Children and Competition: The Recipe for Success?
Children require, above all, encouragement for their efforts and abilities, to know they are loved and valued for who they are, not what they achieve. Maria Montessori
Put any group of parents together and you will often hear them discussing the achievements of their children. As a teacher, I am frequently asked “How is my child doing?” and I often wonder how best to answer that. When I reply, “your child is enjoying school and making friends” I usually find that this is not the answer that was being sought. The answer that most parents want to hear is “your child is learning faster than most (if not all) of his class mates”.

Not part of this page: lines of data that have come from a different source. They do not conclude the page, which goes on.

-- ==== Sys2Proof/Laws/KeepsTrustOps.lean ====
section
/-!
SUPPORT. Laws/KeepsTrustOps.lean: which units of the state each operation of Machine/TrustOps.lean may change: one `Keeps` lemma each.
-/
namespace Sys2Proof.Machine

theorem fbRequest_keeps {a0 a1 a2 s} : Keeps 1024 s (fbRequest a0 a1 a2 s) := by
  unfold fbRequest
  exact Keeps.widen (upd_trust (TrustKeeps.of rfl rfl rfl rfl)) rfl

theorem fbPlace_keeps {a0 a1 s} : Keeps 1024 s (fbPlace a0 a1 s) := by
  unfold fbPlace
  extract_lets x0 x1
  clear_value x1
  exact Keeps.widen (upd_trust ⟨fun _ => Nat.le_refl _, List.prefix_refl _, Nat.le_succ _, Nat.le_refl _⟩) rfl

theorem fbKeepCerts_keeps {a0 a1 s} : Keeps 1024 s (fbKeepCerts a0 a1 s) := by
  unfold fbKeepCerts
  extract_lets x0
  have k1 : Keeps 1024 s x0 := by
    unfold x0
    refine Keeps.ite ?_ ?_
    · exact Keeps.widen fbPlace_keeps rfl
    · exact Keeps.refl _ _
  clear_value x0
  refine Keeps.ite ?_ ?_
  · exact Keeps.step fbPlace_keeps rfl ‹_›
  · assumption

theorem fbWrap_keeps {s} : Keeps 263241 s (fbWrap s) := by
  unfold fbWrap
  split
  · rename_i y0 y1
    exact Keeps.refl _ _
  · rename_i y2 y3 y4 y5
    extract_lets x6 x7 x8 x9 x10
    have k11 : Keeps 263241 s x6 := by
      unfold x6
      exact Keeps.widen fbKeepCerts_keeps rfl
    clear_value x6
    have k12 : Keeps 263241 s x7 := by
      unfold x7
      exact Keeps.step fbPlace_keeps rfl ‹_›
    clear_value x7
    have k13 : Keeps 263241 s x8 := by
      unfold x8
      exact Keeps.step bump_keeps rfl ‹_›
    clear_value x8
    have k14 : Keeps 263241 s x10 := by
      unfold x10
      exact Keeps.step (upd_trust (TrustKeeps.of rfl rfl rfl rfl)) rfl ‹_›
    clear_value x10
    exact Keeps.step raise_keeps rfl ‹_›

theorem fbWrite_keeps {a0 a1 s} : Keeps 263241 s (fbWrite a0 a1 s) := by
  unfold fbWrite
  refine Keeps.step fbPlace_keeps rfl ?_
  exact Keeps.widen fbWrap_keeps rfl

theorem actEndRequest_keeps {s} : Keeps 1024 s (actEndRequest s) := by
  unfold actEndRequest
  exact Keeps.widen fbRequest_keeps rfl

theorem actFinish_keeps {s} : Keeps 1024 s (actFinish s) := by
  unfold actFinish
  refine Keeps.step actEndRequest_keeps rfl ?_
  exact Keeps.widen (upd_trust (TrustKeeps.of rfl rfl rfl rfl)) rfl

theorem actReturn_keeps {a0 s} : Keeps 1024 s (actReturn a0 s) := by
  unfold actReturn
  extract_lets x0
  refine Keeps.step actEndRequest_keeps rfl ?_
  exact Keeps.widen (upd_trust (measureSlot_lasting.trans (TrustKeeps.of rfl rfl rfl rfl))) rfl

end Sys2Proof.Machine
end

It starts even before a child enters school – this idea that sooner is better. Conversations between parents abound about who’s child slept through the night first, who’s child ate solid food earliest, and who’s child crawled and walked and started talking first. It’s a pattern that we fall into without really examining what we are doing. We are saying that first is better, which is a lesson that we learned from our own parents and theirs before them.
Oh, but you say, we live in a competitive society. Children must learn to compete early or they will lose the race to success. But is this really true?

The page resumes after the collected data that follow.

theorem execReservationRelease_keeps {a0 a1 a2 a3 a4 a5 a6 s} : KeepsR 14676057 s (execReservationRelease a0 a1 a2 a3 a4 a5 a6 s) := by
  unfold execReservationRelease
  refine KeepsR.next ?_
  exact Keeps.widen submit_keeps rfl

theorem execReservationReport_keeps {a0 a1 a2 s} : KeepsR 14676057 s (execReservationReport a0 a1 a2 s) := by
  unfold execReservationReport
  refine KeepsR.next ?_
  exact Keeps.widen submit_keeps rfl

theorem execStakeConditionedWrite_keeps {a0 a1 a2 a3 a4 a5 a6 s} : KeepsR 14676057 s (execStakeConditionedWrite a0 a1 a2 a3 a4 a5 a6 s) := by
  unfold execStakeConditionedWrite
  refine KeepsR.next ?_
  exact Keeps.widen submit_keeps rfl

theorem execContextFreed_keeps {s} : KeepsR 14676057 s (execContextFreed s) := by
  unfold execContextFreed
  refine KeepsR.next ?_
  refine Keeps.step admitForwarded_keeps rfl ?_
  exact Keeps.widen admitNext_keeps rfl

end Sys2Proof.Machine
end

Competition inherently involves one person (or one team) winning while all the others lose. The winner succeeds in gaining momentary feelings of self-worth and the losers experience lasting feelings of self-doubt. The winner must compete and win again and again to achieve that fleeting glory and eventually becomes dependent on external sources of evaluation to maintain his or her self-worth. You are only as good as your last race, spelling bee, or musical performance.
It is clear from the research that has been done (David Johnson, University of Minnesota) that not only is there no value to competition in the classroom, but that there is evidence that it impedes a child’s ability to learn and express himself creatively. Furthermore, the more complex the task, the more severely the negative effects of competition are felt.

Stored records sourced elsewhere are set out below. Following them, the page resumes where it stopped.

-- ==== Sys2Proof/Laws/KeepsPair.lean ====
section
/-!
SUPPORT. Laws/KeepsPair.lean: which units of the state each operation of Machine/Pair.lean may change: one `Keeps` lemma each.
-/
namespace Sys2Proof.Machine

theorem execZeberRetrain_keeps {a0 s} : KeepsR 327753 s (execZeberRetrain a0 s) := by
  unfold execZeberRetrain
  refine KeepsR.next ?_
  refine Keeps.ite ?_ ?_
  · exact Keeps.widen zebRetrain_keeps rfl
  · exact Keeps.refl _ _

theorem execZeberTrained_keeps {a0 s} : KeepsR 14678105 s (execZeberTrained a0 s) := by
  unfold execZeberTrained
  refine KeepsR.next ?_
  extract_lets x0 x1 x2 x3 x4 x5 x6 x7 x8
  have k9 : Keeps 14678105 s x5 := by
    unfold x5
    exact Keeps.widen upd_zeb rfl
  clear_value x5
  have k10 : Keeps 14678105 s x6 := by
    unfold x6
    refine Keeps.ite ?_ ?_
    · exact Keeps.step raise_keeps rfl ‹_›
    · assumption
  clear_value x6
  have k11 : Keeps 14678105 s x7 := by
    unfold x7
    refine Keeps.ite ?_ ?_
    · exact Keeps.step raise_keeps rfl ‹_›
    · assumption
  clear_value x7
  have k12 : Keeps 14678105 s x8 := by
    unfold x8
    refine Keeps.ite ?_ ?_
    · exact Keeps.step zsend_keeps rfl ‹_›
    · assumption
  clear_value x8
  clear_value x0 x1 x2 x3 x4
  refine Keeps.ite ?_ ?_
  · exact Keeps.refl _ _
  · refine Keeps.ite ?_ ?_
    · exact Keeps.widen zebLost_keeps rfl
    · exact Keeps.step zebDrain_keeps rfl ‹_›

theorem execZeberFlitReceived_keeps {a0 a1 a2 a3 a4 a5 s} : KeepsR 327753 s (execZeberFlitReceived a0 a1 a2 a3 a4 a5 s) := by
  unfold execZeberFlitReceived
  refine KeepsR.next ?_
  refine Keeps.ite ?_ ?_
  · exact Keeps.refl _ _
  · extract_lets x0 x1 x2 x3
    have k4 : Keeps 327753 s x3 := by
      unfold x3
      refine Keeps.step bump64_keeps rfl ?_
      refine Keeps.step drive_keeps rfl ?_
      exact Keeps.widen upd_zeb rfl
    clear_value x3
    clear_value x0 x1 x2
    refine Keeps.ite ?_ ?_
    · refine Keeps.step drive_keeps rfl ?_
      exact Keeps.widen bump_keeps rfl
    · refine Keeps.ite ?_ ?_
      · exact Keeps.widen upd_zeb rfl
      · refine Keeps.ite ?_ ?_
        · exact Keeps.widen drive_keeps rfl
        · refine Keeps.ite ?_ ?_
          · assumption
          · exact Keeps.step zebRetrain_keeps rfl ‹_›

theorem execZeberNak_keeps {a0 s} : KeepsR 327753 s (execZeberNak a0 s) := by
  unfold execZeberNak
  refine KeepsR.next ?_
  refine Keeps.ite ?_ ?_
  · exact Keeps.widen zebReplay_keeps rfl
  · exact Keeps.refl _ _

theorem execZeberReplayTimeout_keeps {s} : KeepsR 327753 s (execZeberReplayTimeout s) := by
  unfold execZeberReplayTimeout
  refine KeepsR.next ?_
  split
  · rename_i y0 y1
    exact Keeps.refl _ _
  · rename_i y2 y3 y4 y5
    refine Keeps.ite ?_ ?_
    · exact Keeps.widen zebReplay_keeps rfl
    · exact Keeps.refl _ _

theorem execHello_keeps {a0 a1 a2 a3 a4 a5 s} : KeepsR 14679513 s (execHello a0 a1 a2 a3 a4 a5 s) := by
  unfold execHello
  refine KeepsR.next ?_
  refine Keeps.ite ?_ ?_
  · exact Keeps.refl _ _
  · extract_lets x0 x1 x2
    have k3 : Keeps 14679513 s x1 := by
      unfold x1
      exact Keeps.widen upd_pair rfl
    clear_value x1
    clear_value x0 x2
    split
    · rename_i y4 y5
      refine Keeps.step raise_keeps rfl ?_
      exact Keeps.step ctrlConflict_keeps rfl ‹_›
    · rename_i y6 y7 y8 y9
      exact Keeps.step raise_keeps rfl ‹_›
    · rename_i y10 y11
      refine Keeps.ite ?_ ?_
      · refine Keeps.step joinTry_keeps rfl ?_
        exact Keeps.step upd_pair rfl ‹_›
      · assumption

theorem execRange_keeps {a0 a1 a2 a3 a4 a5 a6 s} : KeepsR 14678105 s (execRange a0 a1 a2 a3 a4 a5 a6 s) := by
  unfold execRange
  refine KeepsR.next ?_
  refine Keeps.ite ?_ ?_
  · exact Keeps.refl _ _
  · extract_lets x0 x1 x2 x3 x4 x5 x6
    have k7 : Keeps 14678105 s x3 := by
      unfold x3
      refine Keeps.step wr_keeps rfl ?_
      exact Keeps.widen upd_vault_pair rfl
    clear_value x3
    have k8 : Keeps 14678105 s x4 := by
      unfold x4
      refine Keeps.ite ?_ ?_
      · exact Keeps.step limitEval_keeps rfl ‹_›
      · assumption
    clear_value x4
    clear_value x0 x1 x2 x5 x6
    refine Keeps.step joinTry_keeps rfl ?_
    refine Keeps.ite ?_ ?_
    · refine Keeps.step raise_keeps rfl ?_
      exact Keeps.step upd_pair rfl ‹_›
    · assumption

Competition makes children nervous, which inhibits their ability to concentrate. It also precludes children learning from each other, since collaboration is counter-competitive. Finally, competition distracts a child from the task and instead focuses his attention on the reward, so children become less interested in what they are supposed to be learning and performance declines. Children in a competitive environment come to view their peers as potential rivals. Competition increases feelings of aggression toward others.
One of the major strengths of the Montessori environment is it’s fostering of a collaborative learning environment – a skill that is highly valued in today’s working culture. Can we achieve the supposed goals of competition within that structure? Alfie Kohn, noted American educational writer has noted the following:
“In fact, not one of the benefits attributed to sports or other competitive games actually requires competition. Children can get plenty of exercise without struggling against each other. Teamwork? Cooperative games allow everyone to work together, without creating enemies. Improving skills and setting challenges? Again, an objective standard or one's own earlier performance will do.” Alfie Kohn, Working Mother, September 1987
One of the most difficult tasks we have as parents is to emotionally separate ourselves from our children. Remember, your child’s achievements are his own, the result of his innate ability, interest and hard work. We should encourage our children to do their best, to better their own achievements and to take pleasure in improving their performance but it is unnecessary, to say the least, to achieve success within a competitive structure.
So when your child’s teacher answers the question “how is my child doing”, the best response can only be “your child is enjoying school and making friends”.